* [The task]: Out of the entries that follow, copy each line containing "programFits".

•••

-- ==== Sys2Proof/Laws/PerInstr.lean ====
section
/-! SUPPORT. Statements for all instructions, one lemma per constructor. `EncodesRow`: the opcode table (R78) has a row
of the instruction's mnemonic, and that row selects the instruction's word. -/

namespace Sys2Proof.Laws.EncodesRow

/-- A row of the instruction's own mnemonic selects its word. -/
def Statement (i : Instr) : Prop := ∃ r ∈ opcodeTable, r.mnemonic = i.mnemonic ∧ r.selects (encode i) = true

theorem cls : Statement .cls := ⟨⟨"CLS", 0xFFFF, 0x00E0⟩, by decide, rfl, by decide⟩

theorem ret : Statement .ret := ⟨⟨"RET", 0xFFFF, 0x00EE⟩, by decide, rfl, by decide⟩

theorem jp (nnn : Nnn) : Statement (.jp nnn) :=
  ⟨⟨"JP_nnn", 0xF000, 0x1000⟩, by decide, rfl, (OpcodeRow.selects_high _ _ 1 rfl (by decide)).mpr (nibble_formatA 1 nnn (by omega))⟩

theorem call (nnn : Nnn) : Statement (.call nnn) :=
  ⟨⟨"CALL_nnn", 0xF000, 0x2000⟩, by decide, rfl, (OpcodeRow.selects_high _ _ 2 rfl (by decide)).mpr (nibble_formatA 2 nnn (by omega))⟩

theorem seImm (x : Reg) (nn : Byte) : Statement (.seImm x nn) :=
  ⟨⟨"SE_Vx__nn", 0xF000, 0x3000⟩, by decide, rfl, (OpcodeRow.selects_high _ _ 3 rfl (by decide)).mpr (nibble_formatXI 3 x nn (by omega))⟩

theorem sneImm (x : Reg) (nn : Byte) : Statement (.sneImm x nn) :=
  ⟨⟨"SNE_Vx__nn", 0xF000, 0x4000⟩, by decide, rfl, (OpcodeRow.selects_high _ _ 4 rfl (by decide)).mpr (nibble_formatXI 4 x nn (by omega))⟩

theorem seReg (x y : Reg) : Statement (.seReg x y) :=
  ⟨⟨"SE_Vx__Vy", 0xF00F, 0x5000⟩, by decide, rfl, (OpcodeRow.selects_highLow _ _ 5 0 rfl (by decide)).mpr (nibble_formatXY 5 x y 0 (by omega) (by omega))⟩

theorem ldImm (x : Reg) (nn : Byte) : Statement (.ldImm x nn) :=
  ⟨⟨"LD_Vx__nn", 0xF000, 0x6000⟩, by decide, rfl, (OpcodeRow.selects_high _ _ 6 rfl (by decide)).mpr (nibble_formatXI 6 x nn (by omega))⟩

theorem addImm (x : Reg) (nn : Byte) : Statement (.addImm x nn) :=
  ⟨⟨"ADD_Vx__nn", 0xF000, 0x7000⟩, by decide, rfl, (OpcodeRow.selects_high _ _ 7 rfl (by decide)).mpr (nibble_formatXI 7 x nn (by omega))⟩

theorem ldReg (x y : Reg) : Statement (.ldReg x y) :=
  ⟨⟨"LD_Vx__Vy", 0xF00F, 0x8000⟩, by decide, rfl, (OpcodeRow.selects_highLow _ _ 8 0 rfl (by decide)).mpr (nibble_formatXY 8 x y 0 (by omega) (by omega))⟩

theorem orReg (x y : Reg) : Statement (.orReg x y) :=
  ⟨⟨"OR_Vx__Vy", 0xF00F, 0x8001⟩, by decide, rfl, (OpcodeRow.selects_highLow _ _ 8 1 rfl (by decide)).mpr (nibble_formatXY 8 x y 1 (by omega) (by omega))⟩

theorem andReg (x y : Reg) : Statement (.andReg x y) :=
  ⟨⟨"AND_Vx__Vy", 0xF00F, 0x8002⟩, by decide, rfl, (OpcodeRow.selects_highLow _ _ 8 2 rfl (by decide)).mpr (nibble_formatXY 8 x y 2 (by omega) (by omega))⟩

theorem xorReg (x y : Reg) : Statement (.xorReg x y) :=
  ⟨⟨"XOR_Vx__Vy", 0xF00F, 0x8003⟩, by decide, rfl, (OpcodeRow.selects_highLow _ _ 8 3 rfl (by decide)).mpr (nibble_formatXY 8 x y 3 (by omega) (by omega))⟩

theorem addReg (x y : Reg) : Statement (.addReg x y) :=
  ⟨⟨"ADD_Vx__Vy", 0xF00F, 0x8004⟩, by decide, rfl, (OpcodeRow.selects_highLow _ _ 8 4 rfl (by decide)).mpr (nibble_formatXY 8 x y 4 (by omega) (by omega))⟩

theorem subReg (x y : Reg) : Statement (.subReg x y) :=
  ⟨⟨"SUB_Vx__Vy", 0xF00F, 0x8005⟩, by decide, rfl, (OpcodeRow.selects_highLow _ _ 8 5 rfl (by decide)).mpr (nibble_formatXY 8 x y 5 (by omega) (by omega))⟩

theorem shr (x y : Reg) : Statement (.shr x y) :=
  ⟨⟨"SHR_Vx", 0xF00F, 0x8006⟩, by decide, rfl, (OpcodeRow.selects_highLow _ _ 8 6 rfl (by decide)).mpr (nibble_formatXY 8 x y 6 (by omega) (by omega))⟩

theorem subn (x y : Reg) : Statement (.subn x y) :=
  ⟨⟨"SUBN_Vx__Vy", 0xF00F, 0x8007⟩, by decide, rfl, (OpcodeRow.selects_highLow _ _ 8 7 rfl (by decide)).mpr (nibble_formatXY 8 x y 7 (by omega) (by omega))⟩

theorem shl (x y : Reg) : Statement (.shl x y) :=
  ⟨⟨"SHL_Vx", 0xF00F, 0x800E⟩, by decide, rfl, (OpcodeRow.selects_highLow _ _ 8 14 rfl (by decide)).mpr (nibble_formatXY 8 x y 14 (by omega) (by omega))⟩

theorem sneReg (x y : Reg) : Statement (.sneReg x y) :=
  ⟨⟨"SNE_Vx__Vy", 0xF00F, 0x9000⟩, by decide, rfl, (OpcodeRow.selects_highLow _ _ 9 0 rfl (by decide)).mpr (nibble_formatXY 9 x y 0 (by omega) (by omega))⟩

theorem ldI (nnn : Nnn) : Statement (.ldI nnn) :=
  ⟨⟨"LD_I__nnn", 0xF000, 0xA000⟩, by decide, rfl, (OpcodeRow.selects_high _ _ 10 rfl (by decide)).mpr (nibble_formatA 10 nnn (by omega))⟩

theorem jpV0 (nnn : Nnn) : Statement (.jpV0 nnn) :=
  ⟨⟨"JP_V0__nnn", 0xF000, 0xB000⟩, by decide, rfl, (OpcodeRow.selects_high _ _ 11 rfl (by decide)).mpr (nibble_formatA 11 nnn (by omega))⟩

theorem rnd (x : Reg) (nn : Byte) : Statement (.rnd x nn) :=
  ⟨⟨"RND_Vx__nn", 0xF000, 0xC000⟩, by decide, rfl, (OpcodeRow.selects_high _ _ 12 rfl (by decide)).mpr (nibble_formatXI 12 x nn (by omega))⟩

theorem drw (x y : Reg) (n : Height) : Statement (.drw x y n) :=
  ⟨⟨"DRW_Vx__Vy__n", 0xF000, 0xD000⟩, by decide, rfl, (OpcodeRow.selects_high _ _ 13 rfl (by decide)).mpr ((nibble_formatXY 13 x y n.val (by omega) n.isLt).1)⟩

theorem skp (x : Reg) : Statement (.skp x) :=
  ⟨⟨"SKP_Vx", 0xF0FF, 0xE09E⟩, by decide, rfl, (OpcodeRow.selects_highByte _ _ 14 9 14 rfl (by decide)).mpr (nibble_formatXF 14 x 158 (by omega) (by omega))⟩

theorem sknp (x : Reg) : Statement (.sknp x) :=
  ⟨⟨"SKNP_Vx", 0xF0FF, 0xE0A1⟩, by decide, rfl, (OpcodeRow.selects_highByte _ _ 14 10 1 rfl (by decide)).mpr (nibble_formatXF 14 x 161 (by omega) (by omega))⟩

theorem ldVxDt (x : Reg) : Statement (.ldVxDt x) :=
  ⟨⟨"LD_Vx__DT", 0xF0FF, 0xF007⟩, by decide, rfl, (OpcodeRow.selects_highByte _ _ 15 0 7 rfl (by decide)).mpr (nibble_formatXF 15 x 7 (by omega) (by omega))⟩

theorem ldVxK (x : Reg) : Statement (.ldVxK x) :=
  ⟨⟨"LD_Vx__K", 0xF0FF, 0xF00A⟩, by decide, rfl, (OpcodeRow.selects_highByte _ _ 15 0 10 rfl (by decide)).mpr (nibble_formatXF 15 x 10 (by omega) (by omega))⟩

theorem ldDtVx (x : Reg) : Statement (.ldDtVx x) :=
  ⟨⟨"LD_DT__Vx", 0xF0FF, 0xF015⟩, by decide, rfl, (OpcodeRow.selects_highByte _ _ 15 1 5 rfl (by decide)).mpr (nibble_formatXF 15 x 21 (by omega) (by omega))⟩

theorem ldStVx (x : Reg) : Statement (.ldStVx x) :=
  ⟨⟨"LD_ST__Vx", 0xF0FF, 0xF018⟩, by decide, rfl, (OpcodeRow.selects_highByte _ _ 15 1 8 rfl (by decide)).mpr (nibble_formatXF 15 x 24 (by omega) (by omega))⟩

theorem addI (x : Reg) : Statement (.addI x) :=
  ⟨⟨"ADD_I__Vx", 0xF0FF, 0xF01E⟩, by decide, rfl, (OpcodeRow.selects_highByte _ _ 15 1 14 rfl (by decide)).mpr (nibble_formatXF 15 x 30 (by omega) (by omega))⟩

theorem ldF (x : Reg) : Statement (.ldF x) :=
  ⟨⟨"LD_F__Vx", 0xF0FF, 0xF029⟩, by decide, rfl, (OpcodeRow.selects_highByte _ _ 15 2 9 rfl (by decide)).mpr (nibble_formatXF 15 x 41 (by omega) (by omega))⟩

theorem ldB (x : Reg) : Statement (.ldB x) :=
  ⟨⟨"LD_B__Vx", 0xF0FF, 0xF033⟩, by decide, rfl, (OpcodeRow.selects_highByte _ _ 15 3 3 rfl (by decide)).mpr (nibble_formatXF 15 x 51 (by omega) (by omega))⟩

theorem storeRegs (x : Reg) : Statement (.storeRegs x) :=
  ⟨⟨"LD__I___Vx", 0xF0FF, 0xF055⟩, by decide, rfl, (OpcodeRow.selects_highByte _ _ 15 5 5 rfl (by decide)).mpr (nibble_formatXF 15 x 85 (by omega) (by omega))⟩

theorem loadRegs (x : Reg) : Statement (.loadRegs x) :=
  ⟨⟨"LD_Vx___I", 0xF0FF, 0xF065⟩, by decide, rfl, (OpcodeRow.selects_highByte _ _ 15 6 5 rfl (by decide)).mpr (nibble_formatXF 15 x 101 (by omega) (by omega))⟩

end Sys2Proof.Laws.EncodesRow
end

•••

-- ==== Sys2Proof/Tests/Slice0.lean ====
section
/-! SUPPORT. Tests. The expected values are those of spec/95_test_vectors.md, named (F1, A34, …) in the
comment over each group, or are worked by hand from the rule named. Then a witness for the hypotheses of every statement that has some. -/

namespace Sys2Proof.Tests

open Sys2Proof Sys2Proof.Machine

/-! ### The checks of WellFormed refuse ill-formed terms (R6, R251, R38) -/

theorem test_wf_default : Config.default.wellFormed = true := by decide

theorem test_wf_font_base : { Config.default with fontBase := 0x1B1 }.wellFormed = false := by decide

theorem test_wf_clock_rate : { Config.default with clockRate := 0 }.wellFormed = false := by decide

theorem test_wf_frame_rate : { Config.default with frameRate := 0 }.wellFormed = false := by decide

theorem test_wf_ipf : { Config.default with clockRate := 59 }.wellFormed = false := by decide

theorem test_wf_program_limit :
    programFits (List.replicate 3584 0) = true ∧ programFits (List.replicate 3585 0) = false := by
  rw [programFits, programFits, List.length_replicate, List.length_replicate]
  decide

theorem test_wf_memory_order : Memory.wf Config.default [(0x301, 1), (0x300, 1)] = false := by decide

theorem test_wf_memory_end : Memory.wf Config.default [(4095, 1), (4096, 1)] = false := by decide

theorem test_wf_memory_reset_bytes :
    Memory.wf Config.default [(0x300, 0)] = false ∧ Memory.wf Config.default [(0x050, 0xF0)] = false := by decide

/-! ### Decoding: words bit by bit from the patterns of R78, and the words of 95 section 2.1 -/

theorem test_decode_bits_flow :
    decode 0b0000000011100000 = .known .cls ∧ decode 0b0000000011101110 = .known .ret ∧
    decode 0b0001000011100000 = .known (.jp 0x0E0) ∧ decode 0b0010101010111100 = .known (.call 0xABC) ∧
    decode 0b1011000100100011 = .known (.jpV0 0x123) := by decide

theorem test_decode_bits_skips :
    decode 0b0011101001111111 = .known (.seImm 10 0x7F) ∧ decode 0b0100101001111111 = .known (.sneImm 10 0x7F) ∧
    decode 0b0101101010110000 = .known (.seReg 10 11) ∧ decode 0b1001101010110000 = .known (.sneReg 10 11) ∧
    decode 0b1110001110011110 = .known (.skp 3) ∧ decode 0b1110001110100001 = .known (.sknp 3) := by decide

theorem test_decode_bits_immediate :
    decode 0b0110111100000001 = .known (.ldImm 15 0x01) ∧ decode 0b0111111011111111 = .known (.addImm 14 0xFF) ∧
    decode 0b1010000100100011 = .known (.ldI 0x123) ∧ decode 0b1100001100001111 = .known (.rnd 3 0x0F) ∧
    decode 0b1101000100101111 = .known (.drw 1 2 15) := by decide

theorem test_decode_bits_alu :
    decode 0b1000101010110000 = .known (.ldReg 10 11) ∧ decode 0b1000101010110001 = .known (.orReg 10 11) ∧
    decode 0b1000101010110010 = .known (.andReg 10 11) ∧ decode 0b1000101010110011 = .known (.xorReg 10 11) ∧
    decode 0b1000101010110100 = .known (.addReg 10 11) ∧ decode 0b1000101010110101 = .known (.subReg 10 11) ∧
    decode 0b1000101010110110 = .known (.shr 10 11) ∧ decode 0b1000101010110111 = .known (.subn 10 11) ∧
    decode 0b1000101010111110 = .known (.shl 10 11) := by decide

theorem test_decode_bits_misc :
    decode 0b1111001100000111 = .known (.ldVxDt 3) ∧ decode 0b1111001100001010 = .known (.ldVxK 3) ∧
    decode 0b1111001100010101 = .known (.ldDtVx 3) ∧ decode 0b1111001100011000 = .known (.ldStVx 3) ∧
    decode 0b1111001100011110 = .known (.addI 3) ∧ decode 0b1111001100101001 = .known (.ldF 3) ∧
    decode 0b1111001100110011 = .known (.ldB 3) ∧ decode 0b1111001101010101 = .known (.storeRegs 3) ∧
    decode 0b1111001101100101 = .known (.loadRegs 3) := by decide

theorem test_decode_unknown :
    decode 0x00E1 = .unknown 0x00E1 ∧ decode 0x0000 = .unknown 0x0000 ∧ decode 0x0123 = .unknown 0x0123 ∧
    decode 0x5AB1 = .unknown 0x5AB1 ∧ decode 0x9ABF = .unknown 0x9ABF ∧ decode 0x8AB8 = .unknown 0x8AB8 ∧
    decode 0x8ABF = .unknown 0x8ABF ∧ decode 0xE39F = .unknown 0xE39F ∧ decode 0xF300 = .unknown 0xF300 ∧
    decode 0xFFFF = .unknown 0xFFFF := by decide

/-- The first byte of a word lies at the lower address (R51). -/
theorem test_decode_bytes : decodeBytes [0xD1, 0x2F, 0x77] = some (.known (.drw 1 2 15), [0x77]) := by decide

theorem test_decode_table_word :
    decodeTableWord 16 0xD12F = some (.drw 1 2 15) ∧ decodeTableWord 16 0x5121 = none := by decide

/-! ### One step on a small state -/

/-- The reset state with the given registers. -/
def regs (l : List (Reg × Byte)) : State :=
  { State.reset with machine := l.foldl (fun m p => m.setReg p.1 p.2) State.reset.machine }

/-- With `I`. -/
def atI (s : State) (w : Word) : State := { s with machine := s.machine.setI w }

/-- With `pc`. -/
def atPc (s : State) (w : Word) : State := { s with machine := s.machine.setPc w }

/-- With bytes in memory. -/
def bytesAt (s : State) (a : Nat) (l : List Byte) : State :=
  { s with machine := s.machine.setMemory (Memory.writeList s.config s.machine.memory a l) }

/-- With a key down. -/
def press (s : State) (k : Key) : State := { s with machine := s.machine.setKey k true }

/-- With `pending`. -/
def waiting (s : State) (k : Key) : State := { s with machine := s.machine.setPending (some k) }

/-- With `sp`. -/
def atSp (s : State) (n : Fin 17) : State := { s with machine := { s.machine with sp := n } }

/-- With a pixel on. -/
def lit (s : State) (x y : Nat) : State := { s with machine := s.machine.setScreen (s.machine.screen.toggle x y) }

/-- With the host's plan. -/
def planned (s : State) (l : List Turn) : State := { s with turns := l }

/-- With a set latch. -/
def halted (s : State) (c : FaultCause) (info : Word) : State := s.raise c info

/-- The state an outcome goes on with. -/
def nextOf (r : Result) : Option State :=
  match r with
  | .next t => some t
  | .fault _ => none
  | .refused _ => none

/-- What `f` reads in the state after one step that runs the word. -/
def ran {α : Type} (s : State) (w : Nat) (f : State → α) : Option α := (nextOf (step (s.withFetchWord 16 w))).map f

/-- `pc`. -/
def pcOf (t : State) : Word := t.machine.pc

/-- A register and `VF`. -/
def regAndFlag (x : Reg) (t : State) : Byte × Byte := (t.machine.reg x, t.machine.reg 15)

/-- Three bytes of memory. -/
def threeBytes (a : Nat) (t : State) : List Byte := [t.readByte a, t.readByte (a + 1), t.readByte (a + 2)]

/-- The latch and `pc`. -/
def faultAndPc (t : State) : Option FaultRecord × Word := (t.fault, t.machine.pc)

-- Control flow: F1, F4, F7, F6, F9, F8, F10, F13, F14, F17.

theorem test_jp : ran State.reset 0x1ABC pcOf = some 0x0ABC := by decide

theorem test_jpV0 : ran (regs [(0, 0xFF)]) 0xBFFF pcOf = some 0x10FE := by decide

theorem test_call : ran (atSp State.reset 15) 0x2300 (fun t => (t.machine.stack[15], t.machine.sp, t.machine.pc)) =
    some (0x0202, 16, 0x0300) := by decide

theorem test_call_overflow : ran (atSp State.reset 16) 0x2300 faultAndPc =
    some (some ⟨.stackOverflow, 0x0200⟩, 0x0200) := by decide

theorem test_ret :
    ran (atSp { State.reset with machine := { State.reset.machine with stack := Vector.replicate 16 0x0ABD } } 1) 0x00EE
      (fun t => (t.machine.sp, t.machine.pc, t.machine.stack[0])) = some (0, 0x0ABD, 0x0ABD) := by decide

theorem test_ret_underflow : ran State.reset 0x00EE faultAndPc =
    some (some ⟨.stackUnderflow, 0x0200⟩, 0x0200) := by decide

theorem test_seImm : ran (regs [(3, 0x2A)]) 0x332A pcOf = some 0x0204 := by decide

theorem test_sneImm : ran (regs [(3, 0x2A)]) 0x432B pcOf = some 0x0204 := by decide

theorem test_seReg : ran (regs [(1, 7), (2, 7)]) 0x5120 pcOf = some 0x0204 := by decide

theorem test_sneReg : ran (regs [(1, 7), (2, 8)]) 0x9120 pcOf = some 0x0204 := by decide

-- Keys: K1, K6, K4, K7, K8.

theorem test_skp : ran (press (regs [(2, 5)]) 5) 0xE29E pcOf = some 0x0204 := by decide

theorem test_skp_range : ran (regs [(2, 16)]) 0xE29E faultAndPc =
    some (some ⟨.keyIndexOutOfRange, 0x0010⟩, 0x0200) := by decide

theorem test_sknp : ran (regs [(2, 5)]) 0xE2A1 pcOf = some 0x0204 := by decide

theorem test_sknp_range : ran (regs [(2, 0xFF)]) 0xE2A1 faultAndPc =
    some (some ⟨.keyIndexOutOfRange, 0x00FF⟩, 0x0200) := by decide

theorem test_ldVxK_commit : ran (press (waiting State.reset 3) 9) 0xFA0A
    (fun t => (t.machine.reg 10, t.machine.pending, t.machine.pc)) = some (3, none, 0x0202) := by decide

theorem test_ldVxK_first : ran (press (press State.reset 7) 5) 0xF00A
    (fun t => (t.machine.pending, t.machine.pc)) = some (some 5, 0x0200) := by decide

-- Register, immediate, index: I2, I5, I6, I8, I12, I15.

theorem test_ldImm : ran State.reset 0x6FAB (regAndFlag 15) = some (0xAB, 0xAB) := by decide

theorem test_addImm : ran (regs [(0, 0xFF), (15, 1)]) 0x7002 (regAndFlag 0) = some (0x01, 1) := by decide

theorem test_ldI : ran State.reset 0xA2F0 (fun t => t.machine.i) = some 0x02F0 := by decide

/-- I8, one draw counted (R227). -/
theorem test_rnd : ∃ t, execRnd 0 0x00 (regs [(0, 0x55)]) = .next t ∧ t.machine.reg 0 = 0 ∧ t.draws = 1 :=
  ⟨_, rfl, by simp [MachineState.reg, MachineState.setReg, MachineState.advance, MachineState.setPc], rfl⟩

•••

* [Expected output]:
    programFits (List.replicate 3584 0) = true ∧ programFits (List.replicate 3585 0) = false := by
  rw [programFits, programFits, List.length_replicate, List.length_replicate]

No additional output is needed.